Его это предложение возмутило, и не только его - 500 комментариев и скандал в журналистских кругах. В ответ на это сетевой редактор журнала Алексис Мадригал написал интересную, подробную запись о том, как журналы пытаются выжить в эпоху интернета, и как это у них не очень получается: A Day in the Life of a Digital Editor, 2013.
Let me give you this hypothetical. You are a digital editor at a fine publication. You are in charge of writing some stuff, commissioning some stuff, editing some stuff. [...] And your total budget for the year is $12,000, a thousand bucks a month. (We could play this same game with $36,000, too. The lessons will remain the same.) What do you do?

Here are some options:

1. Write a lot of original pieces yourself. (Pro: Awesome. Con: Hard, slow.)
2. Take partner content. (Pro: Content! Con: It's someone else's content.)
3. Find people who are willing to write for a small amount of money. (Pro: Maybe good. Con: Often bad.)
4. Find people who are willing to write for no money. (Pro: Free. Con: Crapshoot.)
5. Aggregate like a mug. (Pro: Can put smartest stuff on blog. Con: No one will link to it.)
6. Rewrite press releases so they look like original content. (Pro: Content. Con: You suck.)

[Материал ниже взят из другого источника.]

-- ==== Sys2Proof/Tests/Slice0.lean ====
section
/-! SUPPORT. Tests of the model, each on one step of a small state, with the expected values of
spec/95_test_vectors.md (the vector's name stands in the docstring) or worked out by hand from the rule
named; the smoke test of well-formedness; and for every obligation with hypotheses a witness that meets
them. -/

namespace Sys2Proof.Tests

open Sys2Proof.Machine

/-! ### Helpers -/

/-- The next state of an outcome. -/
def nextOf : Host.Outcome State Fault Refusal → Option State
  | .next s => some s
  | .fault _ => none
  | .refused _ => none

/-- The fault of an outcome. -/
def faultOf : Host.Outcome State Fault Refusal → Option Fault
  | .next _ => none
  | .fault f => some f
  | .refused _ => none

/-- The refusal of an outcome. -/
def refusalOf : Host.Outcome State Fault Refusal → Option Refusal
  | .next _ => none
  | .fault _ => none
  | .refused r => some r

/-- The start state of the vectors: the core as constructed with the default parameters. -/
def fresh : State := State.constructed Config.standard

/-- `fresh` under `FLAG_DEST_POLICY = open`. -/
def freshOpen : State := State.constructed { Config.standard with flagDest := .openDraw }

/-- `s` with the word `w` at PC, the vectors' "word w". -/
def withWord (s : State) (w : Nat) : State := s.withFetchWord 16 w

/-- The state after one tick on the word `w`, seen through `view`. -/
def tickView {α : Type} (s : State) (w : Nat) (view : State → α) : Option α :=
  (nextOf (step (withWord s w))).map view

/-- The fault of one tick on the word `w`. -/
def tickFault (s : State) (w : Nat) : Option Fault := faultOf (step (withWord s w))

/-- `s` with `bytes` in memory from `a` on. -/
def withBytes (s : State) (a : Nat) (bytes : List Byte) : State :=
  s.setMem (Memory.writeAll s.mem a bytes)

/-- The bytes of memory from `a` on. -/
def bytesAt (s : State) (a n : Nat) : List Byte := (List.range n).map fun k => Memory.read s.mem (a + k)

/-- The cells of the framebuffer from `k` on. -/
def cellsAt (s : State) (k n : Nat) : List Byte := (List.range n).map fun j => s.getFb (k + j)

/-! ### Well-formedness: one ill-formed term for each check, refused -/

theorem test_wellFormed_unknownE :
    (Instr.unknownE 3 0x9E).wellFormed = false ∧ (Instr.unknownE 3 0xA1).wellFormed = false ∧
      (Instr.unknownE 3 0x9F).wellFormed = true := by decide

theorem test_wellFormed_unknownF :
    (Instr.unknownF 3 0x07).wellFormed = false ∧ (Instr.unknownF 3 0x0A).wellFormed = false ∧
      (Instr.unknownF 3 0x15).wellFormed = false ∧ (Instr.unknownF 3 0x18).wellFormed = false ∧
      (Instr.unknownF 3 0x1E).wellFormed = false ∧ (Instr.unknownF 3 0x29).wellFormed = false ∧
      (Instr.unknownF 3 0x33).wellFormed = false ∧ (Instr.unknownF 3 0x55).wellFormed = false ∧
      (Instr.unknownF 3 0x65).wellFormed = false ∧ (Instr.unknownF 3 0x0B).wellFormed = true := by decide

/-! ### Decoding: a word of every constructor, written out from 30_encoding.md R64 -/

theorem test_decode_group0 :
    decodeWord .byte 0b0000000011100000#16 = .cls ∧ decodeWord .byte 0b0000000011101110#16 = .ret ∧
      decodeWord .byte 0b0000000100100011#16 = .nop0 := by decide

/-- T-5, T-5b, T-5c: group 0 under each `GROUP0_KEY`. -/
theorem test_decode_group0_keys :
    (decodeWord .byte 0x01E0, decodeWord .nibble 0x01E0, decodeWord .addr 0x01E0) = (.cls, .cls, .nop0) ∧
      (decodeWord .byte 0x0010, decodeWord .nibble 0x0010, decodeWord .addr 0x0010) = (.nop0, .cls, .nop0) ∧
      (decodeWord .byte 0x0A0E, decodeWord .nibble 0x0A0E, decodeWord .addr 0x0A0E) =
        (.nop0, .ret, .nop0) := by decide

theorem test_decode_jumps :
    decodeWord .byte 0b0001101010111100#16 = .jp 0xABC ∧
      decodeWord .byte 0b0010010001010110#16 = .call 0x456 ∧
      decodeWord .byte 0b1011001100000001#16 = .jpV0 0x301 := by decide

theorem test_decode_skips :
    decodeWord .byte 0b0011001000110011#16 = .seImm 2 0x33 ∧
      decodeWord .byte 0b0100001000110011#16 = .sneImm 2 0x33 ∧
      decodeWord .byte 0b0101000000000001#16 = .seReg 0 0 ∧
      decodeWord .byte 0b0101000100100000#16 = .seReg 1 2 ∧
      decodeWord .byte 0b1001000100101111#16 = .sneReg 1 2 := by decide

theorem test_decode_loads :
    decodeWord .byte 0b0110101001011100#16 = .ldImm 10 0x5C ∧
      decodeWord .byte 0b0111000100000001#16 = .addImm 1 0x01 ∧
      decodeWord .byte 0b1100000100001111#16 = .rnd 1 0x0F ∧
      decodeWord .byte 0b1010000100100011#16 = .ldI 0x123 := by decide

theorem test_decode_group8 :
    decodeWord .byte 0b1000000100100000#16 = .ldReg 1 2 ∧ decodeWord .byte 0b1000000100100001#16 = .orReg 1 2 ∧
      decodeWord .byte 0b1000000100100010#16 = .andReg 1 2 ∧
      decodeWord .byte 0b1000000100100011#16 = .xorReg 1 2 ∧
      decodeWord .byte 0b1000000100100100#16 = .addReg 1 2 ∧
      decodeWord .byte 0b1000000100100101#16 = .subReg 1 2 ∧
      decodeWord .byte 0b1000000100100110#16 = .shrReg 1 2 ∧
      decodeWord .byte 0b1000000100100111#16 = .subnReg 1 2 ∧
      decodeWord .byte 0b1000000100101110#16 = .shlReg 1 2 := by decide
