-- ==== Sys2Proof/Syntax.lean ====
section
/-! DEFINITION. The instructions: one constructor per row of spec/opcode_table.json, with the operands
30_encoding.md R98 to R100 give it. -/

namespace Sys2Proof

/-- The rows of the opcode table. Requests come from the client (R98), micro-operations are the
sequencer's own (R99), and the wire commands are what the receiver executes (R97). -/
inductive Instr where
  /-- INIT, request 0x00 (R140). -/
  | init
  /-- FILL_SCREEN, request 0x01 (R171). -/
  | fillScreen (color : Word16)
  /-- FILL_RECT, request 0x02 (R175): `x`, `y` are two's complement, `w`, `h` unsigned. -/
  | fillRect (x y w h color : Word16)
  /-- DRAW_PIXEL, request 0x03 (R177). -/
  | drawPixel (x y color : Word16)
  /-- DRAW_CHAR, request 0x04 (R203). -/
  | drawChar (x y : Word16) (ch : Byte) (fg bg : Word16) (size : Byte)
  /-- DRAW_STRING, request 0x05 (R207). -/
  | drawString (col row : Byte) (text : List Byte) (fg bg : Word16) (size : Byte)
  /-- RESERVED, request selectors 0x06 to 0xFF (R101). -/
  | reserved (sel : Byte)
  /-- SEND_COMMAND, micro-operation 0x10 (R130). -/
  | sendCommand (op : Byte)
  /-- SEND_PARAMETERS, micro-operation 0x11 (R131). -/
  | sendParameters (bs : List Byte)
  /-- SELECT_WINDOW, micro-operation 0x12 (R134): integer corners. -/
  | selectWindow (x0 y0 x1 y1 : Int)
  /-- RUN_INIT_SEQUENCE, micro-operation 0x13 (R138). -/
  | runInitSequence
  /-- CASET, wire command OP_CASET and the data bytes that follow it (R235). -/
  | caset (data : List Byte)
  /-- RASET, wire command OP_RASET and the data bytes that follow it (R236). -/
  | raset (data : List Byte)
  /-- RAMWR, wire command OP_RAMWR and the pixel bytes that follow it (R237 to R239). -/
  | ramwr (data : List Byte)
  deriving DecidableEq, Repr

end Sys2Proof
end

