-- ==== Sys2Proof/WellFormed.lean ====
section
/-! DEFINITION. Which instructions are well-formed: the operand ranges 30_encoding.md R93 to R101 give,
beyond those the types of `Instr` already give. -/

namespace Sys2Proof

/-- The corners of SELECT_WINDOW are ordered and not negative (R135), and fit the 16-bit fields of the
model's byte layout (log 5). The panel's bounds are the configuration's: the meaning checks them. -/
def cornersOrdered (a0 a1 : Int) : Bool :=
  decide (0 ≤ a0) && decide (a0 ≤ a1) && decide (a1 ≤ 32767)

/-- R98 to R101: the checks on an instruction as a term. -/
def Instr.wf : Instr → Bool
  | .init => true
  | .fillScreen _ => true
  | .fillRect _ _ _ _ _ => true
  | .drawPixel _ _ _ => true
  | .drawChar _ _ _ _ _ _ => true
  | .drawString _ _ text _ _ _ => text.all (fun b => decide (b ≠ 0x00#8))
  | .reserved sel => decide (6 ≤ sel.toNat)
  | .sendCommand _ => true
  | .sendParameters _ => true
  | .selectWindow x0 y0 x1 y1 => cornersOrdered x0 x1 && cornersOrdered y0 y1
  | .runInitSequence => true
  | .caset data => decide (data.length = 4)
  | .raset data => decide (data.length = 4)
  | .ramwr data => decide (data.length % 2 = 0)

end Sys2Proof
end

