/-- R131: SEND_PARAMETERS whose transaction succeeds has the effect of that transaction alone. -/
theorem exec_sendParameters_ok {bs : List Byte} {s : State} (hwf : s.cfg.wf = true)
    (hp : s.phase ≠ .failed) (hbs : bs ≠ []) (hok : s.answer 0 = .ok) :
    exec (.sendParameters bs) s = .next (s.apply (.event (.tx .data bs .ok))) := by
  rw [exec_sendParameters hwf hp, sendParameters_of_ne_nil hbs, transmit_ok _ _ _ hok]; rfl

/-- R131, R264: SEND_PARAMETERS whose transaction fails raises TransportError with the length. -/
theorem exec_sendParameters_err {bs : List Byte} {s : State} {d : Nat} (hwf : s.cfg.wf = true)
    (hp : s.phase ≠ .failed) (hbs : bs ≠ []) (herr : s.answer 0 = .err d) :
    exec (.sendParameters bs) s = .next (s.failTx .data bs d) := by
  rw [exec_sendParameters hwf hp, sendParameters_of_ne_nil hbs, transmit_err _ _ _ herr]; rfl

/-! ### SELECT_WINDOW (R134, R135) -/

theorem windowInPanel_iff (cfg : Config) (x0 y0 x1 y1 : Int) : windowInPanel cfg x0 y0 x1 y1 = true ↔
    0 ≤ x0 ∧ x0 ≤ x1 ∧ x1 < cfg.width ∧ 0 ≤ y0 ∧ y0 ≤ y1 ∧ y1 < cfg.height := by
  simp only [windowInPanel, Bool.and_eq_true, decide_eq_true_eq, and_assoc]

/-- R246: the window registers, the pointer and the count after a window selection inside the panel. -/
theorem window_panel {cfg : Config} (hl : LegalConfig cfg) (p : Panel) {x0 y0 x1 y1 : Int}
    (hw : windowInPanel cfg x0 y0 x1 y1 = true) :
    (windowEvents cfg x0 y0 x1 y1).foldl (Panel.observe cfg) p =
      { rx := .memWrite
        xs := some (BitVec.ofNat 16 (x0.toNat + cfg.offsetX))
        xe := some (BitVec.ofNat 16 (x1.toNat + cfg.offsetX))
        ys := some (BitVec.ofNat 16 (y0.toNat + cfg.offsetY))
        ye := some (BitVec.ofNat 16 (y1.toNat + cfg.offsetY))
        ptr := some (BitVec.ofNat 16 (x0.toNat + cfg.offsetX), BitVec.ofNat 16 (y0.toNat + cfg.offsetY))
        half := none
        left := some (((x1 - x0 + 1) * (y1 - y0 + 1)).toNat)
        gram := p.gram } := by
  rw [windowInPanel_iff] at hw
  have hox := hl.offsetX
  have hoy := hl.offsetY
  have n1 := Panel.windowWord_toNat (v := x0) (off := cfg.offsetX) (by omega) (by omega)
  have n2 := Panel.windowWord_toNat (v := x1) (off := cfg.offsetX) (by omega) (by omega)
  have n3 := Panel.windowWord_toNat (v := y0) (off := cfg.offsetY) (by omega) (by omega)
  have n4 := Panel.windowWord_toNat (v := y1) (off := cfg.offsetY) (by omega) (by omega)
  have hleft : (x1.toNat + cfg.offsetX - (x0.toNat + cfg.offsetX) + 1) *
      (y1.toNat + cfg.offsetY - (y0.toNat + cfg.offsetY) + 1) =
      ((x1 - x0 + 1) * (y1 - y0 + 1)).toNat := by
    rw [Int.toNat_mul (by omega) (by omega)]
    congr 1 <;> omega
  rw [Panel.window_observe hl p x0 y0 x1 y1 (by rw [BitVec.le_def]; omega) (by rw [BitVec.le_def]; omega),
    n1, n2, n3, n4, hleft, Panel.windowWord_eq (v := x0) (by omega) (by omega),
    Panel.windowWord_eq (v := x1) (by omega) (by omega),
    Panel.windowWord_eq (v := y0) (by omega) (by omega),
    Panel.windowWord_eq (v := y1) (by omega) (by omega)]

/-! ### The replay and INIT (R138 to R142) -/

/-- R95, R138: masking and testing the delay flag see only bits that 0x9F keeps. -/
theorem count_bits_of_kept {a b : Byte} (h : a &&& 0x9F#8 = b &&& 0x9F#8) :
    a &&& 0x1F#8 = b &&& 0x1F#8 ∧ a &&& 0x80#8 = b &&& 0x80#8 := by
  have mask : ∀ x m : Byte, 0x9F#8 &&& m = m → x &&& m = (x &&& 0x9F#8) &&& m := fun x m hm => by
    rw [BitVec.and_assoc, hm]
  constructor
  · rw [mask a _ (by decide), mask b _ (by decide), h]
  · rw [mask a _ (by decide), mask b _ (by decide), h]

/-- R142: what a replay emits reads the table and the init delay alone. -/
theorem replayEvents_congr {c c' : Config} (ht : c.initTable = c'.initTable)
    (hd : c.initDelayMs = c'.initDelayMs) : replayEvents c = replayEvents c' := by
  have hrec : recordEvents c = recordEvents c' := by
    funext r; rw [recordEvents, recordEvents, hd]
  rw [replayEvents, replayEvents, liveRecords, liveRecords, ht, hrec]

theorem delayTotal_okData (bs : List Byte) : delayTotal (okData bs) = 0 := by
  cases bs <;> rfl

/-- R139: one record takes the init delay if its flag is set. -/
theorem delayTotal_recordEvents (cfg : Config) (r : CommandRecord) :
    delayTotal (recordEvents cfg r) = if r.count.getLsbD 7 then cfg.initDelayMs else 0 := by
  have hop : delayTotal [okCommand r.op] = 0 := rfl
  rw [recordEvents, ← List.singleton_append, delayTotal_append, delayTotal_append, hop,
    delayTotal_okData]
  split <;> simp [delayTotal]
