-- ==== Sys2Proof/Machine/Flags.lean ====
section
/-! DEFINITION. The fields of `STATUS` (R25) and the value a command writes to it. -/

namespace Sys2Proof.Machine

/-- The number of an error code (R241). -/
def errNum : ErrCode → BitVec 4
  | .ok => 0
  | .unknownSymbol => 1
  | .configMismatch => 2
  | .illegalCmd => 3
  | .badOperand => 4
  | .capacity => 5

/-- Sub-cause 1 of UNKNOWN_SYMBOL: the leftover bits begin a codeword (R155, R242). -/
def subTruncated : BitVec 2 := 1

/-- Sub-cause 2 of UNKNOWN_SYMBOL: the leftover bits begin no codeword (R155, R242). -/
def subDeadEnd : BitVec 2 := 2

/-- The whole of `STATUS` (R25): reserved 0, `SUB` [7:6], `SYNRANGE` [5], `ERRDET` [4], `ERR` [3:0]. -/
def statusWord (e : ErrCode) (errdet synrange : Bool) (sub : BitVec 2) : Word :=
  (0 : BitVec 24) ++ sub ++ BitVec.ofBool synrange ++ BitVec.ofBool errdet ++ errNum e

/-- `STATUS.ERR` (R25). -/
def statusErr (w : Word) : BitVec 4 := w.extractLsb' 0 4

/-- `STATUS.ERRDET` (R25). -/
def statusErrdet (w : Word) : Bool := w.getLsbD 4

/-- `STATUS.SYNRANGE` (R25). -/
def statusSynrange (w : Word) : Bool := w.getLsbD 5

/-- `STATUS.SUB` (R25). -/
def statusSub (w : Word) : BitVec 2 := w.extractLsb' 6 2

/-- `STATUS[31:8]`, reserved (R25). -/
def statusReserved (w : Word) : BitVec 24 := w.extractLsb' 8 24

end Sys2Proof.Machine
end

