/-- R76: what no command but the listed ones writes. The capacities, the host's list and the host's last read are the
model's own fields and no command writes them. -/
def Obligations.CommandsWriteOnlyTheirSpaces : Prop :=
  ∀ (i : Instr) (s t : State), exec i s = .next t →
    t.cfgK = s.cfgK ∧ t.arg = s.arg ∧
      (i ≠ .sysMov → t.ibuf = s.ibuf ∧ t.ilen = s.ilen) ∧
      (i ≠ .packPack → t.bitlen = s.bitlen) ∧
      (i ≠ .hufFreq → i ≠ .hufEnc → t.freq = s.freq) ∧
      (i ≠ .hufCodes → i ≠ .hufEnc → t.cwt = s.cwt) ∧
      (i ≠ .hufTree → i ≠ .hufEnc → t.node = s.node ∧ t.nnodes = s.nnodes ∧ t.root = s.root) ∧
      (i ∈ ([.sysNop, .sysMov, .hufFreq, .hufTree, .hufCodes, .hamCalcr] : List Instr) →
        t.obuf = s.obuf ∧ t.olen = 0) ∧
      t.cfg = s.cfg ∧ t.pending = s.pending ∧ t.hostData = s.hostData ∧ (i ≠ .hamNoise → t.draws = s.draws)

/-- R112, R250: a command stores to OBUF exactly below the `OLEN` it leaves: every byte from there on is as before.
The capacities are in their range (R9), so that `OLEN` holds the output's length. -/
def Obligations.OutputBeyondLengthIsKept : Prop :=
  ∀ (i : Instr) (s t : State), s.cfg.wf = true → exec i s = .next t →
    ∀ a, t.olen.toNat ≤ a → obufAt t a = obufAt s a

/-! ### Laws of the bit-packer -/

/-- R124: packing and unpacking. -/
def Obligations.PackAndUnpackLaws : Prop :=
  (∀ b : List Bool, unpack (pack b) b.length = b) ∧
    (∀ bytes : List Byte, pack (unpack bytes (8 * bytes.length)) = bytes ∧
      (unpack bytes (8 * bytes.length)).length = 8 * bytes.length) ∧
    (∀ b : List Bool, unpack (pack b) (8 * (pack b).length) =
      b ++ List.replicate (8 * (pack b).length - b.length) false) ∧
    ∀ b : List Bool, (pack b).length = ceilDiv b.length 8

/-- R124(a) on the machine: PACK.PACK, SYS.MOV, PACK.UNPACK give the bits back, the bit length travelling in `BITLEN`. -/
def Obligations.PackMoveUnpackRestoresTheBits : Prop :=
  ∀ s : State, s.ilen.toNat ≤ s.cfg.ibufCap → s.ilen.toNat ≤ s.cfg.obufCap →
    ∃ t₁ t₂ t₃, exec .packPack s = .next t₁ ∧ exec .sysMov t₁ = .next t₂ ∧ exec .packUnpack t₂ = .next t₃ ∧
      t₃.status = 0 ∧ outputOf t₃ = (bitsOf s).map bitElem

/-! ### Laws of the Huffman unit -/

/-- R141: the counts sum to the input's length, and a symbol of count 0 is absent from the input. -/
def Obligations.CountsSumToTheLength : Prop :=
  ∀ x : List Byte, ((List.range 256).map (freqOf x)).sum = x.length ∧
    ∀ a < 256, freqOf x a = 0 ↔ BitVec.ofNat 8 a ∉ x

/-- R150(a) to (d): the table made from a tree has a codeword for exactly the present symbols, is prefix-free and
injective, and its codewords have `1` to `max(1, m - 1)` bits, at most 255. -/
def Obligations.CodewordsArePrefixFree : Prop :=
  ∀ F : Nat → Nat,
    (∀ a < 256, codesOf (treeOf F) a ≠ [] ↔ 0 < F a) ∧ PrefixFree (codesOf (treeOf F)) ∧
      (∀ a < 256, ∀ b < 256, codesOf (treeOf F) a ≠ [] → codesOf (treeOf F) a = codesOf (treeOf F) b → a = b) ∧
      ∀ a < 256, 0 < F a → 1 ≤ (codesOf (treeOf F) a).length ∧
        (codesOf (treeOf F) a).length ≤ max 1 (((List.range 256).countP fun b => decide (0 < F b)) - 1) ∧
        (codesOf (treeOf F) a).length ≤ 255

/-- R150(e): the Kraft sum is exactly 1 for two symbols or more, 1/2 for one (here times `2^255`). -/
def Obligations.KraftSumIsExact : Prop :=
  ∀ F : Nat → Nat,
    (2 ≤ ((List.range 256).countP fun a => decide (0 < F a)) →
      (((List.range 256).filter fun a => decide (0 < F a)).map fun a =>
        2 ^ (255 - (codesOf (treeOf F) a).length)).sum = 2 ^ 255) ∧
      (((List.range 256).countP fun a => decide (0 < F a)) = 1 →
        (((List.range 256).filter fun a => decide (0 < F a)).map fun a =>
          2 ^ (255 - (codesOf (treeOf F) a).length)).sum = 2 ^ 254)

/-- R158(b): decoding what any prefix-free table serialized gives the symbols back. -/
def Obligations.DecodeInvertsSerialize : Prop :=
  ∀ (T : Nat → List Bool) (x : List Byte), PrefixFree T → (∀ e ∈ x, T e.toNat ≠ []) →
    decodeBits T (serialize T x) = .ok x
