theorem matchSymbol_codeword {e : Byte} (he : T e.toNat ≠ []) : matchSymbol T (T e.toNat) = some e.toNat := by
  cases hm : matchSymbol T (T e.toNat) with
  | none => exact absurd rfl (matchSymbol_eq_none.mp hm e.toNat e.isLt he)
  | some sym =>
    obtain ⟨hlt, hne, heq, -⟩ := matchSymbol_eq_some hm
    rw [eq_of_prefixFree hT he hlt hne (heq ▸ List.prefix_refl _)]

theorem matchSymbol_properPrefix {e : Byte} (he : T e.toNat ≠ []) {acc w : List Bool} (hw : w ≠ [])
    (hacc : acc ++ w = T e.toNat) : matchSymbol T acc = none := by
  refine matchSymbol_eq_none.mpr fun a ha hne heq => hw ?_
  have hp : T a <+: T e.toNat := heq ▸ hacc ▸ List.prefix_append ..
  rw [eq_of_prefixFree hT he ha hne hp, ← hacc] at heq
  exact List.append_right_eq_self.mp heq

/-- The loop runs through the rest of a codeword to its end and emits its symbol. -/
theorem decodeLoop_codeword {e : Byte} (he : T e.toNat ≠ []) (rest : List Bool) (out : List Byte) {w acc : List Bool}
    (hw : w ≠ []) (hacc : acc ++ w = T e.toNat) :
    decodeLoop T (w ++ rest) acc out = decodeLoop T rest [] (out ++ [e]) := by
  induction w generalizing acc with
  | nil => exact absurd rfl hw
  | cons b w ih =>
    have hacc' : (acc ++ [b]) ++ w = T e.toNat := by simpa using hacc
    rw [List.cons_append, decodeLoop]
    rcases eq_or_ne w [] with rfl | hne
    · rw [List.append_nil] at hacc'
      simp [hacc', matchSymbol_codeword hT he]
    · rw [matchSymbol_properPrefix hT he hne hacc']
      exact ih hne hacc'

theorem decodeLoop_serialize {x : List Byte} (hx : ∀ e ∈ x, T e.toNat ≠ []) (out : List Byte) :
    decodeLoop T (serialize T x) [] out = ([], out ++ x) := by
  induction x generalizing out with
  | nil => rw [List.append_nil]; rfl
  | cons e x ih =>
    have he := hx e (by simp)
    rw [serialize_cons, decodeLoop_codeword hT he _ out he rfl]
    simpa using ih (fun e he => hx e (by simp [he])) (out ++ [e])

theorem decodeBits_serialize {x : List Byte} (hx : ∀ e ∈ x, T e.toNat ≠ []) :
    decodeBits T (serialize T x) = .ok x := by
  simp [decodeBits, decodeLoop_serialize hT hx]

end PrefixFree

/-- Settles O46: codeword by codeword, none matched before its end. -/
theorem decodeInvertsSerialize : Obligations.DecodeInvertsSerialize := fun _ _ hT => decodeBits_serialize hT

end Sys2Proof.Proofs.Decoding
end

section
/-! The choice each pass of the merging loop makes: the two live nodes of smallest (weight, index) (R144). -/

namespace Sys2Proof.Proofs.GreedyMerge

open Sys2Proof Sys2Proof.Machine Sys2Proof.Proofs.MergeForest

/-! ### The order of R144 -/

theorem keyLess_iff {nodes : List HNode} {i j : Nat} : keyLess nodes i j = true ↔ KeyBelow nodes i j := by
  simp only [keyLess, KeyBelow, Bool.or_eq_true, Bool.and_eq_true, decide_eq_true_eq, beq_iff_eq]

theorem keyBelow_trans {nodes : List HNode} {i j k : Nat} (hij : KeyBelow nodes i j) (hjk : KeyBelow nodes j k) :
    KeyBelow nodes i k := by
  unfold KeyBelow at *
  omega
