-- ==== Sys2Proof/Syntax.lean ====
section
/-!
DEFINITION. The commands of the block (spec/opcode_table.json): one constructor per row of the table,
with the row's operands. Where a command reports something the outside world measures or decides
(a stamp, an energy, a test result), the sender supplies it as an operand.
-/

namespace Sys2Proof

/-- Who executes an Ihlesque instruction (R290): a partition's context (image B of a dual-image
window told apart, R353), SV, RSA, RSB or CE. -/
inductive Ctx where
  | part (p : Fin 32) (imgB : Bool)
  | sv
  | rsa
  | rsb
  | ce
  deriving DecidableEq, Repr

Don't laugh. These are actual content strategies out there in the wilds of the Internet. I am sure you have encountered them.


3. Statistics for Cigarette Sellers. Эндрю Гельман рассуждает об этичности, с точки зрения статистика, работы на табачные компании. Он избегает морализаторства и рассказывает подробно о нескольких интересных примерах такого сотрудничества.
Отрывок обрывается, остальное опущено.